[Dataset entries]

-- ==== Sys2Proof/Laws/Reach.lean ====
section
/-!
SUPPORT. What an operation of a TICK can do, said once: `Reach W F s t` says that `t` comes from `s` by writing registers
of the ranges `W` only, with legal values, by calling the sinks within their contract, and by reaching no `UNMODELLED`
condition outside `F`. One lemma a shared operation; an operation that is not in `F` for `.dutyTwice` calls the duty sink
not at all.
-/

namespace Sys2Proof.Machine

set_option Elab.async false

/-- Whether the ranges `V` lie within `W`, range by range. -/
def Ranges.within (V W : Ranges) : Bool :=
  V.all (fun p => W.any (fun q => Nat.ble q.1 p.1 && Nat.ble p.2 q.2))

theorem Ranges.has_of_within {V W : Ranges} (h : V.within W = true) {n : Nat} (hn : V.has n = true) :
    W.has n = true := by
  simp only [Ranges.has, List.any_eq_true, Ranges.within, List.all_eq_true] at *
  obtain ⟨p, hp, hp2⟩ := hn
  obtain ⟨q, hq, hq2⟩ := h p hp
  simp only [Bool.and_eq_true, Nat.ble_eq] at *
  exact ⟨q, hq, by omega, by omega⟩

/-- A register the ranges cover, under its own type; `fsm_state` needs `fsm_phase` beside it, and `pwm_resolution` is
never one. -/
def Ranges.writable (W : Ranges) (r : Reg) : Bool :=
  W.has r.num && (!Nat.beq r.num 464 || W.has 465) && !Nat.beq r.num 41 && decide (Reg.kindOf r.num = some r.kind)

/-- What an operation of a TICK can do. -/
structure State.Reach (W : Ranges) (F : List Fault) (s t : State) : Prop where
  word : ∀ n, W.has n = false → t.word n = s.word n
  resolution : t.word 41 = s.word 41
  sound : s.sound = true → t.sound = true
  params : t.params = s.params
  tick : t.tick = s.tick
  inbox : t.inbox = s.inbox
  guardOpen : t.guardOpen = s.guardOpen
  refusals : t.refusals = s.refusals
  responses : t.out.responses = s.out.responses
  refused : t.out.refused = s.out.refused
  stops : s.sound = true → ∀ f, t.tl.unmodelled = some f → s.tl.unmodelled = some f ∨ f ∈ F
  stuck : ∀ f, s.tl.unmodelled = some f → t.tl.unmodelled = some f
  sinks : ∃ l, t.out.sinks = s.out.sinks ++ l ∧ l.all (SinkCall.ok (s.word 41)) = true ∧
    s.tl.emitted.toNat + l.countP SinkCall.isDuty = t.tl.emitted.toNat
  quiet : Fault.dutyTwice ∉ F → t.tl.emitted = s.tl.emitted
  bridge : s.bridge.ok = true → t.bridge.ok = true

namespace State.Reach

variable {W V : Ranges} {F G : List Fault} {s t u : State}

theorem refl (W : Ranges) (F : List Fault) (s : State) : State.Reach W F s s where
  word _ _ := rfl
  resolution := rfl
  sound h := h
  params := rfl
  tick := rfl
  inbox := rfl
  guardOpen := rfl
  refusals := rfl
  responses := rfl
  refused := rfl
  stops _ _ h := .inl h
  stuck _ h := h
  sinks := ⟨[], by simp⟩
  quiet _ := rfl
  bridge h := h

theorem trans (h1 : State.Reach W F s t) (h2 : State.Reach W F t u) : State.Reach W F s u where
  word n hn := (h2.word n hn).trans (h1.word n hn)
  resolution := h2.resolution.trans h1.resolution
  sound h := h2.sound (h1.sound h)
  params := h2.params.trans h1.params
  tick := h2.tick.trans h1.tick
  inbox := h2.inbox.trans h1.inbox
  guardOpen := h2.guardOpen.trans h1.guardOpen
  refusals := h2.refusals.trans h1.refusals
  responses := h2.responses.trans h1.responses
  refused := h2.refused.trans h1.refused
  stops h f hf := (h2.stops (h1.sound h) f hf).elim (h1.stops h f) .inr
  stuck f hf := h2.stuck f (h1.stuck f hf)
  sinks := by
    obtain ⟨l, hl, hok, hc⟩ := h1.sinks
    obtain ⟨m, hm, hok2, hc2⟩ := h2.sinks
    refine ⟨l ++ m, by rw [hm, hl, List.append_assoc], ?_, ?_⟩
    · rw [h1.resolution] at hok2
      rw [List.all_append, hok, hok2]; rfl
    · rw [List.countP_append]; omega
  quiet h := (h2.quiet h).trans (h1.quiet h)
  bridge h := h2.bridge (h1.bridge h)

/-- More registers and more stops allowed. -/
theorem mono (h : State.Reach V G s t) (hW : V.within W = true := by decide +kernel)
    (hF : ∀ f ∈ G, f ∈ F := by decide) : State.Reach W F s t where
  word n hn := h.word n (by
    cases hv : V.has n with
    | true => rw [Ranges.has_of_within hW hv] at hn; exact hn
    | false => rfl)
  resolution := h.resolution
  sound := h.sound
  params := h.params
  tick := h.tick
  inbox := h.inbox
  guardOpen := h.guardOpen
  refusals := h.refusals
  responses := h.responses
  refused := h.refused
  stops ht f hf := (h.stops ht f hf).imp id (hF f)
  stuck := h.stuck
  sinks := h.sinks
  quiet hq := h.quiet (fun hc => hq (hF _ hc))
  bridge := h.bridge

/-- An operation appended to what has been done, whose registers and stops are among the allowed ones. -/
theorem andThen (h : State.Reach W F s t) (h2 : State.Reach V G t u) (hW : V.within W = true := by decide +kernel)
    (hF : ∀ f ∈ G, f ∈ F := by decide) : State.Reach W F s u := h.trans (h2.mono hW hF)

/-- An `UNMODELLED` condition. -/
theorem poison (h : State.Reach W F s t) (why : Fault) (hF : why ∈ F := by decide) :
    State.Reach W F s (t.poison why) := by
  refine h.trans ⟨fun _ _ => rfl, rfl, fun h => h, rfl, rfl, rfl, rfl, rfl, rfl, rfl, ?_, ?_,
    ⟨[], by simp [State.poison]⟩, fun _ => rfl, fun h => h⟩
  · intro _ f hf
    simp only [State.poison_tl] at hf
    cases hu : t.tl.unmodelled with
    | none => rw [hu] at hf; simp only [Option.some.injEq] at hf; exact .inr (hf ▸ hF)
    | some g => rw [hu] at hf; exact .inl hf
  · intro f hf
    simp [State.poison_tl, hf]

/-- An `UNMODELLED` condition that no sound state reaches. -/
theorem poisonNever (why : Fault) (h : s.sound = true → False) : State.Reach W F s (s.poison why) := by
  have h1 := (State.Reach.refl W (why :: F) s).poison why (by simp)
  exact ⟨h1.word, h1.resolution, h1.sound, h1.params, h1.tick, h1.inbox, h1.guardOpen, h1.refusals,
    h1.responses, h1.refused, fun ht => (h ht).elim, h1.stuck, h1.sinks, fun _ => rfl, h1.bridge⟩

/-- The store of a legal value. -/
theorem store (h : State.Reach W F s t) (r : Reg) (w : Word) (hw : W.writable r = true)
    (hl : r.kind.legal w = true) : State.Reach W F s (t.store r.num w) := by
  simp only [Ranges.writable, Bool.and_eq_true, Bool.or_eq_true, Bool.not_eq_true', decide_eq_true_eq] at hw
  obtain ⟨⟨⟨h1, h2⟩, h3⟩, h4⟩ := hw
  have hm := Reg.mayHold_of_kind h4 hl
  have h41 : (41 : Nat) ≠ r.num := by
    intro hc; rw [← hc] at h3; exact absurd h3 (by decide)
  refine h.trans ⟨fun n hn => State.word_store_other _ _ _ ?_ ?_, State.word_store_other _ _ _ h41 ?_,
    fun h => State.sound_store _ h hm, rfl, rfl, rfl, rfl, rfl, rfl, rfl,
    fun _ _ hf => .inl hf, fun _ hf => hf, ⟨[], by simp [State.store]⟩, fun _ => rfl, fun h => h⟩
  · intro hc; rw [hc, h1] at hn; exact absurd hn (by decide)
  · intro hc hc2
    rcases h2 with h2 | h2
    · rw [hc] at h2; exact absurd h2 (by decide)
    · rw [hc2, h2] at hn; exact absurd hn (by decide)
  · intro _; decide

/-- The internal writer, for a value that is legal when the state is sound. -/
theorem set (h : State.Reach W F s t) (r : Reg) (w : Word)
    (hl : s.sound = true → t.sound = true → r.kind.legal w = true)
    (hw : W.writable r = true := by decide +kernel) : State.Reach W F s (t.set r w) := by
  cases hk : r.kind.legal w with
  | true => rw [State.set_legal _ _ hk]; exact h.store r w hw hk
  | false =>
    rw [State.set_illegal _ _ hk]
    have hF : (State.Reach W (.illegalInternalWrite :: F) s (t.poison .illegalInternalWrite)) :=
      (h.mono (hW := ?_) (hF := fun f hf => List.mem_cons_of_mem _ hf)).poison _ (by simp)
    · refine ⟨hF.word, hF.resolution, hF.sound, hF.params, hF.tick, hF.inbox, hF.guardOpen, hF.refusals,
        hF.responses, hF.refused, fun hs f hf => ?_, hF.stuck, hF.sinks, fun hq => h.quiet hq, hF.bridge⟩
      rw [hl hs (h.sound hs)] at hk
      exact absurd hk (by decide)
    · simp only [Ranges.within, List.all_eq_true, List.any_eq_true, Bool.and_eq_true, Nat.ble_eq]
      exact fun p hp => ⟨p, hp, by omega, by omega⟩

/-- A register whose type admits every word. -/
theorem setAny (h : State.Reach W F s t) (r : Reg) (w : Word) (hk : r.kind = .f32 ∨ r.kind = .i32 := by decide)
    (hw : W.writable r = true := by decide +kernel) : State.Reach W F s (t.set r w) :=
  h.set r w (fun _ _ => by rcases hk with hk | hk <;> rw [hk] <;> rfl) hw

/-- A constant. -/
theorem setConst (h : State.Reach W F s t) (r : Reg) (w : Word) (hl : r.kind.legal w = true := by decide +kernel)
    (hw : W.writable r = true := by decide +kernel) : State.Reach W F s (t.set r w) := h.set r w (fun _ _ => hl) hw

/-- The value of a register of the same type, read in the state itself. -/
theorem setFrom (h : State.Reach W F s t) (r : Reg) {u : State} (n : Nat)
    (hu : s.sound = true → t.sound = true → u.sound = true)
    (hn : Reg.kindOf n = some r.kind := by decide +kernel)
    (hw : W.writable r = true := by decide +kernel) : State.Reach W F s (t.set r (u.word n)) :=
  h.set r _ (fun h1 h2 => State.legal_word u (hu h1 h2) hn) hw

/-- A computed real in a register whose type admits every word. -/
theorem setF (h : State.Reach W F s t) (r : Reg) (v : F32) (hk : r.kind = .f32 := by decide)
    (hw : W.writable r = true := by decide +kernel) : State.Reach W F s (t.setF r v) := by
  unfold State.setF
  cases v.isNaN with
  | true =>
    have := h.setAny r (nanOf (Config.nanBits t.draws)) (.inl hk) hw
    exact ⟨this.word, this.resolution, this.sound, this.params, this.tick, this.inbox, this.guardOpen,
      this.refusals, this.responses, this.refused, this.stops, this.stuck, this.sinks, this.quiet, this.bridge⟩
  | false => exact h.setAny r v.bits (.inl hk) hw

/-- A computed real in a non-negative register, found finite and positive. -/
theorem setGood (h : State.Reach W F s t) (r : Reg) (v : F32) (hv : v.isNaN = false) (hl : r.kind.legal v.bits = true)
    (hw : W.writable r = true := by decide +kernel) : State.Reach W F s (t.setF r v) := by
  unfold State.setF
  rw [hv]
  exact h.set r v.bits (fun _ _ => hl) hw

theorem setFlag (h : State.Reach W F s t) (r : Reg) (b : Bool) (hk : r.kind = .bool := by decide)
    (hw : W.writable r = true := by decide +kernel) : State.Reach W F s (t.setFlag r b) := by
  refine h.set r _ (fun _ _ => ?_) hw
  rw [hk]; cases b <;> rfl

theorem copy (h : State.Reach W F s t) (r other : Reg) (hk : r.kind = .f32 ∨ r.kind = .i32 := by decide)
    (hw : W.writable r = true := by decide +kernel) : State.Reach W F s (t.copy r other) := h.setAny r _ hk hw

theorem setVec (h : State.Reach W F s t) (r : Nat → Reg) (v : Vec2) (hk : (r 0).kind = .f32 ∧ (r 1).kind = .f32 := by decide)
    (hw : (W.writable (r 0) && W.writable (r 1)) = true := by decide +kernel) : State.Reach W F s (t.setVec r v) := by
  rw [Bool.and_eq_true] at hw
  exact (h.setF _ _ hk.1 hw.1).setF _ _ hk.2 hw.2

theorem copyVec (h : State.Reach W F s t) (r other : Nat → Reg)
    (hk : (r 0).kind = .f32 ∧ (r 1).kind = .f32 := by decide)
    (hw : (W.writable (r 0) && W.writable (r 1)) = true := by decide +kernel) :
    State.Reach W F s (t.copyVec r other) := by
  rw [Bool.and_eq_true] at hw
  exact (h.copy _ _ (.inl hk.1) hw.1).copy _ _ (.inl hk.2) hw.2

theorem unitFrame (h : State.Reach W F s t) (r : Nat → Reg) (hk : (r 0).kind = .f32 ∧ (r 1).kind = .f32 := by decide)
    (hw : (W.writable (r 0) && W.writable (r 1)) = true := by decide +kernel) :
    State.Reach W F s (t.unitFrame r) := by
  rw [Bool.and_eq_true] at hw
  exact (h.setAny _ _ (.inl hk.1) hw.1).setAny _ _ (.inl hk.2) hw.2

/-- Zeroing a list of registers. -/
theorem clear (h : State.Reach W F s t) (l : List Reg)
    (hw : l.all (fun r => W.writable r && r.kind.legal 0) = true := by decide +kernel) :
    State.Reach W F s (t.clear l) := by
  induction l generalizing t with
  | nil => exact h
  | cons r rs ih =>
    simp only [List.all_cons, Bool.and_eq_true] at hw
    exact ih (h.setConst r 0 hw.1.2 hw.1.1) hw.2

/-- Writing elements of an array of reals. -/
theorem setEach (h : State.Reach W F s t) (l : List (Reg × F32))
    (hw : l.all (fun p => W.writable p.1 && decide (p.1.kind = .f32)) = true) :
    State.Reach W F s (l.foldl (fun u p => u.setF p.1 p.2) t) := by
  induction l generalizing t with
  | nil => exact h
  | cons p ps ih =>
    simp only [List.all_cons, Bool.and_eq_true, decide_eq_true_eq] at hw
    exact ih (h.setF p.1 p.2 hw.1.2 hw.1.1) hw.2

theorem intLegal_iff {w : Word} : Kind.intLegal w = true ↔ w.toNat < 2147483648 := by
  simp [Kind.intLegal]

theorem intLegal_satInc {w : Word} (h : Kind.intLegal w = true) : Kind.intLegal (I32.satInc w) = true := by
  rw [intLegal_iff] at h ⊢
  unfold I32.satInc
  split
  · assumption
  · rename_i hne
    have h2 : w.toNat ≠ 2147483647 := fun hc => hne (BitVec.eq_of_toNat_eq (by simpa using hc))
    rw [BitVec.toNat_add]
    have h3 : BitVec.toNat (1 : I32) = 1 := rfl
    omega

/-- A saturating counter. -/
theorem count1 (h : State.Reach W F s t) (r : Reg) (hk : r.kind = .intNonNeg := by decide)
    (hw : W.writable r = true := by decide +kernel) : State.Reach W F s (t.count1 r) := by
  refine h.set r _ (fun _ ht => ?_) hw
  rw [hk]
  have hkind : Reg.kindOf r.num = some .intNonNeg := by
    simp only [Ranges.writable, Bool.and_eq_true, decide_eq_true_eq] at hw
    rw [hw.2, hk]
  exact intLegal_satInc (State.legal_word t ht hkind)

/-! ### Conditional execution -/

theorem when (h : State.Reach W F s t) (c : Bool) (f : State → State) (hf : ∀ u, State.Reach W F u (f u)) :
    State.Reach W F s (t.when c f) := by
  unfold State.when; split
  · exact h.trans (hf t)
  · exact h

theorem bindOr {α : Type} (h : State.Reach W F s t) (why : Fault) (v : Option α) (k : α → State) (hF : v = none → why ∈ F)
    (hk : ∀ a, v = some a → State.Reach W F t (k a)) : State.Reach W F s (t.bindOr why v k) := by
  unfold State.bindOr
  cases v with
  | none => exact h.poison why (hF rfl)
  | some a => exact h.trans (hk a rfl)

/-- A value that is defined in every sound state. -/
theorem bindOrNever {α : Type} (why : Fault) (v : Option α) (k : α → State) (hv : v = none → s.sound = true → False)
    (hk : ∀ a, v = some a → State.Reach W F s (k a)) : State.Reach W F s (s.bindOr why v k) := by
  unfold State.bindOr
  cases v with
  | none => exact poisonNever why (hv rfl)
  | some a => exact hk a rfl

end State.Reach

end Sys2Proof.Machine
end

#### [Exercise details]
Wherever the string "bridge" appears in the entries above, return the line it appears on.

#### [Response for this exercise]
  bridge : s.bridge.ok = true → t.bridge.ok = true
  bridge h := h
  bridge h := h2.bridge (h1.bridge h)
  bridge := h.bridge
    h1.responses, h1.refused, fun ht => (h ht).elim, h1.stuck, h1.sinks, fun _ => rfl, h1.bridge⟩
        hF.responses, hF.refused, fun hs f hf => ?_, hF.stuck, hF.sinks, fun hq => h.quiet hq, hF.bridge⟩
      this.refusals, this.responses, this.refused, this.stops, this.stuck, this.sinks, this.quiet, this.bridge⟩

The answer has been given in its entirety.